On the Road Adventures

Saturday, July 11, 2009

July 10 - Kenai Fjords National Park




We booked a boat trip to the Kenai Fjords National Park for today. The sky was grey from a thick marine layer overhead, but the forecast said it wouldn’t rain, so we dressed in layers and took all the cameras and binoculars. The boat was a catamaran called Glacier Explorer, and the Captain was magic at finding wildlife. Just outside the harbor, a pod of Dall porpoises came to play tag. They look like miniature orcas and they were so fast there wasn’t a prayer of getting any pictures, so I just enjoyed watching them. Then we pulled into a cove where there were sea otters, some sleeping and two having a little snack of starfish. Then we headed back out into the Gulf of Alaska, where the show of the day awaited us. Two humpback whales, a mama and baby, were in the mood to play for us, and they stayed right beside the boat and entertained us with leaps and splashes and fin waving for a very long time.










The next leg of the trip was out in the Gulf and around a point to a fjord with glaciers. It got a little choppy during that bit, but once we turned up into the fjord, the water was like glass again. We lingered at a Steller sea lion colony, and then went on to the face of the glacier.

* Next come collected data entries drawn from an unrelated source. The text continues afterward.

theorem execBlockReset_keeps (m : PMaster) (v : Word) {s fin : State} (h : execBlockReset m v s = .next fin) :
    Keeps 0x8000000802464000 s fin := by
  unfold execBlockReset at h
  try dsimp only at h
  repeat' split at h
  all_goals
    cases h
    try dsimp only
    repeat' first
      | (with_reducible rfl)
      | (with_reducible exact Keeps.refl _ _)
      | (with_reducible apply Keeps.ite)
      | (with_reducible assumption)
      | (with_reducible apply State.rstCtrl_step)
      | intro _
      | (exact (rfl : true = true))
      | split

theorem execBrownout_keeps {s fin : State} (h : execBrownout s = .next fin) :
    Keeps 0x8000000004000020 s fin := by
  unfold execBrownout at h
  try dsimp only at h
  repeat' split at h
  all_goals
    cases h
    try dsimp only
    repeat' first
      | (with_reducible rfl)
      | (with_reducible exact Keeps.refl _ _)
      | (with_reducible apply Keeps.ite)
      | (with_reducible assumption)
      | (with_reducible apply State.brownout_step)
      | intro _
      | (exact (rfl : true = true))
      | split

theorem execEndOfCause_keeps (c : Cause) {s fin : State} (h : execEndOfCause c s = .next fin) :
    Keeps 0x20 s fin := by
  unfold execEndOfCause at h
  try dsimp only at h
  repeat' split at h
  all_goals
    cases h
    try dsimp only
    repeat' first
      | (with_reducible rfl)
      | (with_reducible exact Keeps.refl _ _)
      | (with_reducible apply Keeps.ite)
      | (with_reducible assumption)
      | (with_reducible apply State.causeEnds_step)
      | intro _
      | (exact (rfl : true = true))
      | split

theorem execEnterHibernate_keeps (_m : PMaster) {s fin : State} (h : execEnterHibernate _m s = .next fin) :
    Keeps 0x8200000060 s fin := by
  unfold execEnterHibernate at h
  try dsimp only at h
  repeat' split at h
  all_goals
    cases h
    try dsimp only
    repeat' first
      | (with_reducible rfl)
      | (with_reducible exact Keeps.refl _ _)
      | (with_reducible apply Keeps.ite)
      | (with_reducible assumption)
      | (with_reducible apply State.enter_step)
      | intro _
      | (exact (rfl : true = true))
      | split

theorem execEnterWatch_keeps (_m : PMaster) {s fin : State} (h : execEnterWatch _m s = .next fin) :
    Keeps 0x8200000060 s fin := by
  unfold execEnterWatch at h
  try dsimp only at h
  repeat' split at h
  all_goals
    cases h
    try dsimp only
    repeat' first
      | (with_reducible rfl)
      | (with_reducible exact Keeps.refl _ _)
      | (with_reducible apply Keeps.ite)
      | (with_reducible assumption)
      | (with_reducible apply State.enter_step)
      | intro _
      | (exact (rfl : true = true))
      | split

theorem execLowPowerEntryDone_keeps {s fin : State} (h : execLowPowerEntryDone s = .next fin) :
    Keeps 0x1002100026060224 s fin := by
  unfold execLowPowerEntryDone at h
  try dsimp only at h
  repeat' split at h
  all_goals
    cases h
    try dsimp only
    repeat' first
      | (with_reducible rfl)
      | (with_reducible exact Keeps.refl _ _)
      | (with_reducible apply Keeps.ite)
      | (with_reducible assumption)
      | (with_reducible apply State.lowPowerDone_step)
      | intro _
      | (exact (rfl : true = true))
      | split

theorem execPor_keeps {s fin : State} (h : execPor s = .next fin) :
    Keeps 0x8000000000000000 s fin := by
  unfold execPor at h
  try dsimp only at h
  repeat' split at h
  all_goals
    cases h
    try dsimp only
    repeat' first
      | (with_reducible rfl)
      | (with_reducible exact Keeps.refl _ _)
      | (with_reducible apply Keeps.ite)
      | (with_reducible assumption)
      | (with_reducible apply State.takeReset_step)
      | intro _
      | (exact (rfl : true = true))
      | split

theorem execPowerWindow_keeps (mw : BitVec 32) {s fin : State} (h : execPowerWindow mw s = .next fin) :
    Keeps 0x200000000 s fin := by
  unfold execPowerWindow at h
  try dsimp only at h
  repeat' split at h
  all_goals
    cases h
    try dsimp only
    repeat' first
      | (with_reducible rfl)
      | (with_reducible exact Keeps.refl _ _)
      | (with_reducible apply Keeps.ite)
      | (with_reducible assumption)
      | (with_reducible apply State.powerWindow_step)
      | intro _
      | (exact (rfl : true = true))
      | split

theorem execPwrCeilWrite_keeps (_m : PMaster) (v : Word) {s fin : State} (h : execPwrCeilWrite _m v s = .next fin) :
    Keeps 0x2200000000 s fin := by
  unfold execPwrCeilWrite at h
  try dsimp only at h
  repeat' split at h
  all_goals
    cases h
    try dsimp only
    repeat' first
      | (with_reducible rfl)
      | (with_reducible exact Keeps.refl _ _)
      | (with_reducible apply Keeps.ite)
      | (with_reducible assumption)
      | (with_reducible apply State.ceilWrite_step)
      | intro _
      | (exact (rfl : true = true))
      | split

Wow! Portage glacier was an ice cube compared to this one – a mile wide and 400’ high and it looked like it came out of the clouds like a great white carpet leading to heaven. The Captain got everyone to be quiet and for 20 minutes we floated there a few hundred feet from the face of this immense wall of ice and listened to the water fizzing from the ancient air escaping from the little chunks of ice in the water, and the growling and creaking and shotgun bangs from the ice face as it shifted. Off to one side we could see a group of kayakers. I can only imagine how intense an experience this glacier would be from their viewpoint – it was pretty impressive from ours.

On the cruise back in, we saw more sea lions, another humpback (who was much grumpier and declined to play), more Dall porpoises zipping back and forth, a colony of black-legged kittiwakes, gulls, cormorants and puffins.

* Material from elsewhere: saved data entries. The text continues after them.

-- ==== Sys2Proof/Tests/Slice0.lean ====
section
/-! SUPPORT. An ill-formed command for each check of WellFormed; for every statement with hypotheses, states and operands
that meet them, each clause at the ends of its range; the example of R248; and a few commands at the edge of a rule. -/

namespace Sys2Proof.Tests

open Sys2Proof Sys2Proof.Machine

-- One theorem at a time: the check of a theorem takes a thread of its own otherwise.
set_option Elab.async false

/-! ### Small states -/

/-- READY, at site time 0, with nothing configured. -/
def ready : State := State.reset.setBoot { State.reset.boot with seq := none }

/-- A state at a tick. -/
def atTick (s : State) (n : Nat) : State := s.setClock { s.clock with site := n, aon := n }

/-- A stake of one port: pitch 0, no flags, 1,000 ticks. -/
def stakeOf (idx template port : Nat) : Stake :=
  { idx := idx, w0 := 1000, w1 := BitVec.ofNat 64 (template * 2 ^ 56 + port * 2 ^ 40), w2 := 0, w3 := 0 }

/-- A stake that runs since tick 0, with its tail at tick 900. -/
def runOf' (k : Stake) (inner : Nat) (ph : Phase) : Run :=
  { stake := k, inner := inner, start := 0, stop := 1000, tailAt := 900, block := [], cfg := [], keys := [], phase := ph,
    inert := none, onHold := false, readyAt := 0, exch := none, exchCount := 0, setBase := 0, lastStatus := .ok,
    walk := Walk.dflt, action := none, request := none, absorbed := 0, workAt := none, missing := [], detuned := false, sjcLow := false,
    lastSeen := none, lastBit := 0, nb := false, flagged := (0, false, 0) }

/-- A running exchange from tick 0 to tick 100. -/
def exchOf (c : Cmd) : Exch :=
  { start := 0, limit := 100, cmd := c, seen := none, verdict := none, zero := 0, fed := [], adapted := [], wide := Wide.dflt }

/-- An amplitude with no neighbour beside it. -/
def amp (n : Int) : Sample := { x := (n, 0), drive := [] }

def obs0 : StartObs :=
  { comps := [{ offset := 2048, amps := [amp 2000], bins := [] }], noise := 1, phases := [0], rssi := 40, gain := 0, peak := 100, metricA := 0, metricB := 0,
    fullScale := false }

/-- A reply on time. -/
def seen0 : Latched :=
  { offset := 2048, offTime := false, clear := true, noise := 1, phases := [0], rssi := 40, gain := 0, startGain := 0, aerial := false,
    metricA := 0, metricB := 0 }

def bins0 : WideObs := { before := [], after := [], train := [], sync := [] }

/-- A reply of which nothing has come. -/
def reply0 : ReplyObs :=
  { halves := [], fault := false, len := .exact, flags := 0, flagUid := none, ident := 0, identLen := 0, identRest := [],
    status := 0, data := [], mac := 0, code := 0, bits := 0, endedAt := 0 }

def goodHead : HeadObs := { mag := 500, phase := 0 }
def lostHead : HeadObs := { mag := 20000, phase := 0 }

def sliceObs (h : HeadObs) : SliceObs :=
  { head := h, power := 0, sjcConverged := true, rejDb := 60, sjcW := 0 }

/-- A slice in a state, on its way through others from tick 0. -/
def sliceIn (st : SliceState) (path : List SliceState) : Slice := { Slice.dflt with st := st, path := path }

/-- A plan of one stake in bank 0, loaded; it runs. -/
def planned (k : Stake) : State :=
  (((ready.setWords 0x01C00000 [1, 1000, 0, 0, k.w0, k.w1, k.w2, k.w3]).setBit R.schStatus F.schStatus.loaded true).setBit
    R.schStatus F.schStatus.running true).setFld R.schCycleTicks F.schCycleTicks.ticks 1000

/-! ### An ill-formed command for each check of WellFormed -/

theorem test_wf_refuses : [Instr.stakeStart 8192, .triggerRunStart 32, .exchangeStart 32, .replyStartDetected 80 obs0,
    .checkVerdict 63 [] 0, .exchangeTimeout 81 { arriving := true, reply := reply0 }, .budgetEntryExpired 9 0, .stakeTailStart 33, .stakeEnd 63,
    .hfStateTransitionDone 33 (sliceObs goodHead), .uhfStateTransitionDone 81 (sliceObs goodHead),
    .loadMonitorSample 64 goodHead, .uhfGammaSample 31 (sliceObs goodHead), .headRetryExpired 32, .cancelAdapt 32 (0, 0) [],
    .cancelReload 0 33, .wideSyncEnd 64 bins0, .wideSymbolWindowEnd 64 [], .synthLockTimeout 0,
    .channelChangeDone 80 (sliceObs goodHead), .txTimeout 63, .paSequenceStep 80, .paFault 80 true, .paFaultClear 0 81,
    .uhaPaCfgWrite 0 63 0, .coexLeadStart 8192, .coexWaitExpired 32, .presenceSweep 262144, .scrubVisit 4194304 0,
    .wheelTurnStart 0 20, .requestStart 80, .requestWaitExpired 9 0, .requestWaitExpired 0 32, .checkpoint 32 [],
    .sliceFailed 81 0, .correctionSlew 33].all (fun c => !c.wf) = true := by decide +kernel

theorem test_wf_refuses_exchangeEnd (o : ReplyObs) : (Instr.exchangeEnd 32 o).wf = false := rfl

theorem test_ill_formed_faults : exec (.stakeStart 8192) ready = .fault .noSuchResource := rfl

theorem test_wf_accepts : [Instr.stakeStart 8191, .triggerRunStart 31, .exchangeStart 64, .stakeTailStart 80, .stakeEnd 32,
    .hfStateTransitionDone 32 (sliceObs goodHead), .uhfStateTransitionDone 80 (sliceObs goodHead), .txTimeout 79,
    .presenceSweep 262143, .scrubVisit 4194303 0, .wheelTurnStart 0 19, .requestWaitExpired 8 79].all Instr.wf = true := by
  decide +kernel

/-! ### The example of R248: nine ASCII bytes under the presets -/

/-- "123456789" as a host run feeds it: each byte in the order that refin says. -/
def nine (refin : Bool) : List Bool :=
  ([0x31, 0x32, 0x33, 0x34, 0x35, 0x36, 0x37, 0x38, 0x39] : List Byte).flatMap (byteBits refin)

theorem test_crcA : crcOf presetCrcA (nine presetCrcA.refin) = 0xBF05 := by decide +kernel
theorem test_crcB : crcOf presetCrcB (nine presetCrcB.refin) = 0x906E := by decide +kernel
theorem test_felica : crcOf presetFelica (nine presetFelica.refin) = 0x31C3 := by decide +kernel
theorem test_gen2 : crcOf presetGen2 (nine presetGen2.refin) = 0xD64E := by decide +kernel
theorem test_crc32c : crc32c [0x31, 0x32, 0x33, 0x34, 0x35, 0x36, 0x37, 0x38, 0x39] = 0xE3069283 := by decide +kernel

/-! ### The queue and the tick -/

theorem test_StepRunsFront : (ready.setPending [.cxGntRise]).pending = [.cxGntRise] := by decide +kernel

theorem test_QueueInOrder : (ready.setPending [.cxGntRise, .wake]).pending = .cxGntRise :: [.wake] ∧
    (match step (ready.setPending [.cxGntRise, .wake]) with | .next t => decide (t.pending = [.wake]) | _ => false) = true := by
  decide +kernel

theorem test_TickPasses : ready.pending = [] ∧
    (match step ready with | .next t => decide (t.clock.site = 1) | _ => false) = true := by decide +kernel

theorem test_CompletesOrFaults : (Instr.stakeEnd 32).wf = true ∧ (Instr.stakeEnd 33).wf = false := by decide +kernel

theorem test_CanonicalKept : State.reset.canonical = true ∧
    (match step State.reset with | .next _ => true | _ => false) = true := by decide +kernel

/-- Stake 0 of a plan starts: one active stake, and the next index after it. -/
theorem test_StakesInOrder : let s := (planned (stakeOf 0 0x3F 0)).setPending [.stakeStart 0]
    (s.active.Pairwise (· < ·) ∧ ∀ i ∈ s.active, i < s.sch.next) ∧
      (match step s with | .next t => decide (t.active = [0]) && decide (t.sch.next = 1) | _ => false) = true := by decide +kernel

/-- A POR leaves a sequence, so the guarded form is witnessed by a command that may reset and does not. -/
theorem test_FrameOfEveryCommand : mayReset (.scrubVisit 0 0) = true ∧
    (match exec (.scrubVisit 0 0) ready with | .next t => decide (t.boot.seq = none) | _ => false) = true := by decide +kernel

theorem test_BanksOutOfReach : (Part.mem ∉ touches .cxGntRise) ∧ (Part.mem ∈ touches (.load 0)) ∧
    (match exec .cxGntRise ready with | .next t => decide (t.boot.seq = none) | _ => false) = true := by decide +kernel

/-! ### SCH -/

theorem test_SwapAndCancel_idle : ready.up = true ∧ ready.bit R.schStatus F.schStatus.checking = false ∧
    ready.bit R.schStatus F.schStatus.swapPending = false := by decide +kernel

def swapping : State := (ready.setBit R.schStatus F.schStatus.swapPending true).setSch { Sch.dflt with swapAt := some 5 }

theorem test_SwapAndCancel_pending : swapping.up = true ∧ swapping.bit R.schStatus F.schStatus.swapPending = true ∧
    ¬ (swapping.running = true ∧ swapping.cycleEnd ≤ swapping.now ∧ swapping.swapDue = true) := by decide +kernel

/-- The tick of the boundary that takes the pending plan, at the boundary of the third clause. -/
def taking : State := atTick (swapping.setBit R.schStatus F.schStatus.running true) 5

theorem test_SwapAndCancel_taken : taking.up = true ∧ taking.running = true ∧ taking.cycleEnd ≤ taking.now ∧
    taking.swapDue = true := by decide +kernel

theorem test_PlanRuns_boundary : let s := (atTick (planned (stakeOf 0 0x01 0)) 1000).setSch { Sch.dflt with next := 1 }
    s.up = true ∧ s.running = true ∧ s.runs = [] ∧ s.sch.next = s.planCount s.activeBank ∧ s.cycleEnd ≤ s.now ∧
      s.cycleEnd < 2 ^ 64 ∧ s.boot.entering = none ∧ s.bit R.schCtrl F.schCtrl.run = false ∧
      (s.setBit R.schCtrl F.schCtrl.run true).bit R.schCtrl F.schCtrl.run = true ∧
      (s.setBoot { s.boot with entering := some .hibernate }).boot.entering ≠ none := by decide +kernel

theorem test_PlanRuns_start : let s := (((atTick ready 4000).setSch { Sch.dflt with startAt := some 4000 }).setBit R.schCtrl
      F.schCtrl.run true).setBit R.schStatus F.schStatus.loaded true
    s.up = true ∧ s.running = false ∧ s.runs = [] ∧ s.sch.startAt = some 4000 ∧ 4000 ≤ s.now ∧ s.bit R.schCtrl F.schCtrl.run = true ∧
      s.boot.entering = none ∧ s.boot.scanHeld = false ∧ s.bit R.schStatus F.schStatus.loaded = true := by decide +kernel

theorem test_StakesRun_start : let s := planned (stakeOf 0 0x01 0)
    s.up = true ∧ s.running = true ∧ s.sch.next = 0 ∧ 0 < s.planCount s.activeBank ∧
      s.fld R.schCycleStart F.schCycleStart.start + (s.planStake 0).start ≤ s.now ∧
      (∀ p ∈ (s.planStake 0).ports, s.runAt p = none) ∧ (∀ a ∈ s.stakeAddrs (s.planStake 0), s.isUe a = false) := by
  decide +kernel

theorem test_StakesRun_ue : let s := (planned (stakeOf 0 0x01 0)).setEcc [(0x01C00020 / 8, 3)]
    s.up = true ∧ s.running = true ∧ s.sch.next = 0 ∧ 0 < s.planCount s.activeBank ∧
      s.fld R.schCycleStart F.schCycleStart.start + (s.planStake 0).start ≤ s.now ∧
      (∀ p ∈ (s.planStake 0).ports, s.runAt p = none) ∧ (∃ a ∈ s.stakeAddrs (s.planStake 0), s.isUe a = true) := by
  decide +kernel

We had seen puffins in the water or flying, pumping their wings almost like hummingbirds. Flying is a struggle for them, they are so fat and round. When they come out of their nesting areas they just leap off the cliff, and plummet down until their frantic flapping finally gets them enough lift that they can kind of control their landing in the water.

The day certainly got a Gold Star on our calendars!